Correlation Between SGS SA and CTS
Can any of the company-specific risk be diversified away by investing in both SGS SA and CTS at the same time? Although using a correlation coefficient on its own may not help to predict future stock returns, this module helps to understand the diversifiable risk of combining SGS SA and CTS into the same portfolio, which is an essential part of the fundamental portfolio management process.
By analyzing existing cross correlation between SGS SA and CTS Corporation, you can compare the effects of market volatilities on SGS SA and CTS and check how they will diversify away market risk if combined in the same portfolio for a given time horizon. You can also utilize pair trading strategies of matching a long position in SGS SA with a short position of CTS. Check out your portfolio center. Please also check ongoing floating volatility patterns of SGS SA and CTS.

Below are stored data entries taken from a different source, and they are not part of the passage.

/-- Every command word decodes to an instruction of the opcode map (R81). -/
theorem decodeCmd_wellFormed (c : Cmd) : (decodeCmd c).wellFormed = true := by
  unfold decodeCmd
  split
  · exact decodeGet_wellFormed _
  · exact decodeSet_wellFormed _
  · rfl
  · rfl

/-- The byte form of a command word (notes/assumptions/12.md) decodes to the instruction of the word. -/
theorem decode_setWidth_cons (c : Cmd) (tail : List Byte) :
    decode (c.setWidth 8 :: tail) = .ok (decodeCmd c, tail) := by
  have hlt : (c.setWidth 8).toNat < 64 := by
    rw [BitVec.toNat_setWidth_of_le (by decide)]
    exact c.isLt
  have hback : (c.setWidth 8).setWidth 6 = c := by
    rw [BitVec.setWidth_setWidth_of_le c (by decide), BitVec.setWidth_eq]
  simp only [decode, if_pos hlt, hback]

end Sys2Proof

namespace Sys2Proof.Machine

theorem Stimulus.brokenDuty_of_kept {x : Stimulus} (h : x.duty = .kept) : x.brokenDuty = none := by
  unfold Stimulus.brokenDuty
  split
  · rw [h]
  · rfl

/-- A step on a request that breaks no duty performs the whole decoded transaction (R9, R64). -/
theorem step_of_pending {s : State} {x : Stimulus} {rest : List Stimulus} (hp : s.pending = x :: rest)
    (hd : x.brokenDuty = none) : step s = exec (decodeCmd x.request.cmd) (s.accept x rest) := by
  have hnext : s.nextRequest = .run (decodeCmd x.request.cmd) (s.accept x rest) := by
    simp only [State.nextRequest, hp, hd]
  simp only [step, hnext]

/-- Settles O37: the decoder's answer is `decodeCmd` of the command word, which is the instruction the step runs. -/
theorem stepRunsTheDecodedInstruction : Obligations.StepRunsTheDecodedInstruction := by
  intro s x rest i bytes hp hkept hdec
  obtain ⟨rfl, rfl⟩ : decodeCmd x.request.cmd = i ∧ [] = bytes := by
    simpa only [decode_setWidth_cons, Except.ok.injEq, Prod.mk.injEq] using hdec
  exact ⟨decodeCmd_wellFormed _, rfl, step_of_pending hp (Stimulus.brokenDuty_of_kept hkept)⟩

end Sys2Proof.Machine
end

section
/-! What each instruction performs, and what each transaction leaves unchanged. -/

namespace Sys2Proof.Machine

/-! ## The transaction of an instruction -/

/-- A GET of a code without a GET raises, as R143 says of the unrecognised rows. -/
theorem getField_unrecognised (s : State) : getField 12 s = s.raise .invalidArgument := by
  have : getResult 12 s = .error .invalidArgument := by
    unfold getResult
    split <;> rfl
  simp only [getField, this]

/-- A SET of a code that names no field raises, as R163 says of the unrecognised rows. -/
theorem setField_unrecognised (s : State) : setField 12 s = s.raise .invalidArgument := by
  have : setResult 12 s.port.wdata s = .error .invalidArgument := by
    unfold setResult
    split <;> rfl
  simp only [setField, this]

/-- Every instruction performs, in every state, one of the four transactions of the OP bits (R72). -/
theorem exec_cases (i : Instr) :
    (i.op = 0b00 ∧ isInit i = false ∧ ∃ code, ∀ s, exec i s = .next (getField code s)) ∨
    (i.op = 0b01 ∧ isInit i = false ∧ ∃ code, ∀ s, exec i s = .next (setField code s)) ∨
    (i.op = 0b10 ∧ isInit i = true ∧ ∀ s, exec i s = .next (initHeader s)) ∨
    (i.op = 0b11 ∧ isInit i = false ∧ ∀ s, exec i s = .next (s.raise .invalidArgument)) := by
  cases i with
  | getStreamId | getSv | getMr | getFs | getTv | getTu | getSeqNum | getType | getBaseFreq | getCrfDataLen
  | getTimestampInterval | getPull => exact .inl ⟨rfl, rfl, _, fun _ => rfl⟩
  | getUnrecognised field =>
    exact .inl ⟨rfl, rfl, 12, fun s => congrArg Host.Outcome.next (getField_unrecognised s).symm⟩
  | setStreamId | setSv | setMr | setFs | setTv | setTu | setSeqNum | setType | setBaseFreq | setCrfDataLen
  | setTimestampInterval | setPull => exact .inr (.inl ⟨rfl, rfl, _, fun _ => rfl⟩)
  | setUnrecognised field =>
    exact .inr (.inl ⟨rfl, rfl, 12, fun s => congrArg Host.Outcome.next (setField_unrecognised s).symm⟩)
  | init field => exact .inr (.inr (.inl ⟨rfl, rfl, fun _ => rfl⟩))
  | rsv field => exact .inr (.inr (.inr ⟨rfl, rfl, fun _ => rfl⟩))

theorem exec_of_op_get {i : Instr} (h : i.op = 0b00) : ∃ code, ∀ s, exec i s = .next (getField code s) := by
  obtain ⟨-, -, hget⟩ | ⟨hop, -⟩ | ⟨hop, -⟩ | ⟨hop, -⟩ := exec_cases i
  · exact hget
  all_goals exact absurd (h.symm.trans hop) (by decide)

theorem exec_of_op_set {i : Instr} (h : i.op = 0b01) : ∃ code, ∀ s, exec i s = .next (setField code s) := by
  obtain ⟨hop, -⟩ | ⟨-, -, hset⟩ | ⟨hop, -⟩ | ⟨hop, -⟩ := exec_cases i
  · exact absurd (h.symm.trans hop) (by decide)
  · exact hset
  all_goals exact absurd (h.symm.trans hop) (by decide)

Diversification Opportunities for SGS SA and CTS
Significant diversification
The 3 months correlation between SGS and CTS is 0.06. Overlapping area represents the amount of risk that can be diversified away by holding SGS SA and CTS Corp. in the same portfolio, assuming nothing else is changed. The correlation between historical prices or returns on CTS Corporation and SGS SA is a relative statistical measure of the degree to which these equity instruments tend to move together. The correlation coefficient measures the extent to which returns on SGS SA are associated (or correlated) with CTS. Values of the correlation coefficient range from -1 to +1, where. The correlation of zero (0) is possible when the price movement of CTS Corporation has no effect on the direction of SGS SA i.e., SGS SA and CTS go up and down completely randomly.
Pair Corralation between SGS SA and CTS
Assuming the 90 days horizon SGS SA is expected to under-perform the CTS. But the pink sheet apears to be less risky and, when comparing its historical volatility, SGS SA is 1.64 times less risky than CTS. The pink sheet trades about -0.05 of its potential returns per unit of risk. The CTS Corporation is currently generating about -0.02 of returns per unit of risk over similar time horizon. If you would invest 4,213 in CTS Corporation on May 20, 2025 and sell it today you would lose (116.00) from holding CTS Corporation or give up 2.75% of portfolio value over 90 days.
Time Period | 3 Months [change] |
Direction | Moves Together |
Strength | Insignificant |
Accuracy | 100.0% |
Values | Daily Returns |
SGS SA vs. CTS Corp.
Performance |
Timeline |
SGS SA |
CTS Corporation |
SGS SA and CTS Volatility Contrast
Predicted Return Density |
Returns |
Pair Trading with SGS SA and CTS
The main advantage of trading using opposite SGS SA and CTS positions is that it hedges away some unsystematic risk. Because of two separate transactions, even if SGS SA position performs unexpectedly, CTS can make up some of the losses. Pair trading also minimizes risk from directional movements in the market. For example, if an entire industry or sector drops because of unexpected headlines, the short position in CTS will offset losses from the drop in CTS's long position.The idea behind SGS SA and CTS Corporation pairs trading is to make the combined position market-neutral, meaning the overall market's direction will not affect its win or loss (or potential downside or upside). This can be achieved by designing a pairs trade with two highly correlated stocks or equities that operate in a similar space or sector, making it possible to obtain profits through simple and relatively low-risk investment.Check out your portfolio center.Note that this page's information should be used as a complementary analysis to find the right mix of equity instruments to add to your existing portfolios or create a brand new portfolio. You can also try the Stock Tickers module to use high-impact, comprehensive, and customizable stock tickers that can be easily integrated to any websites.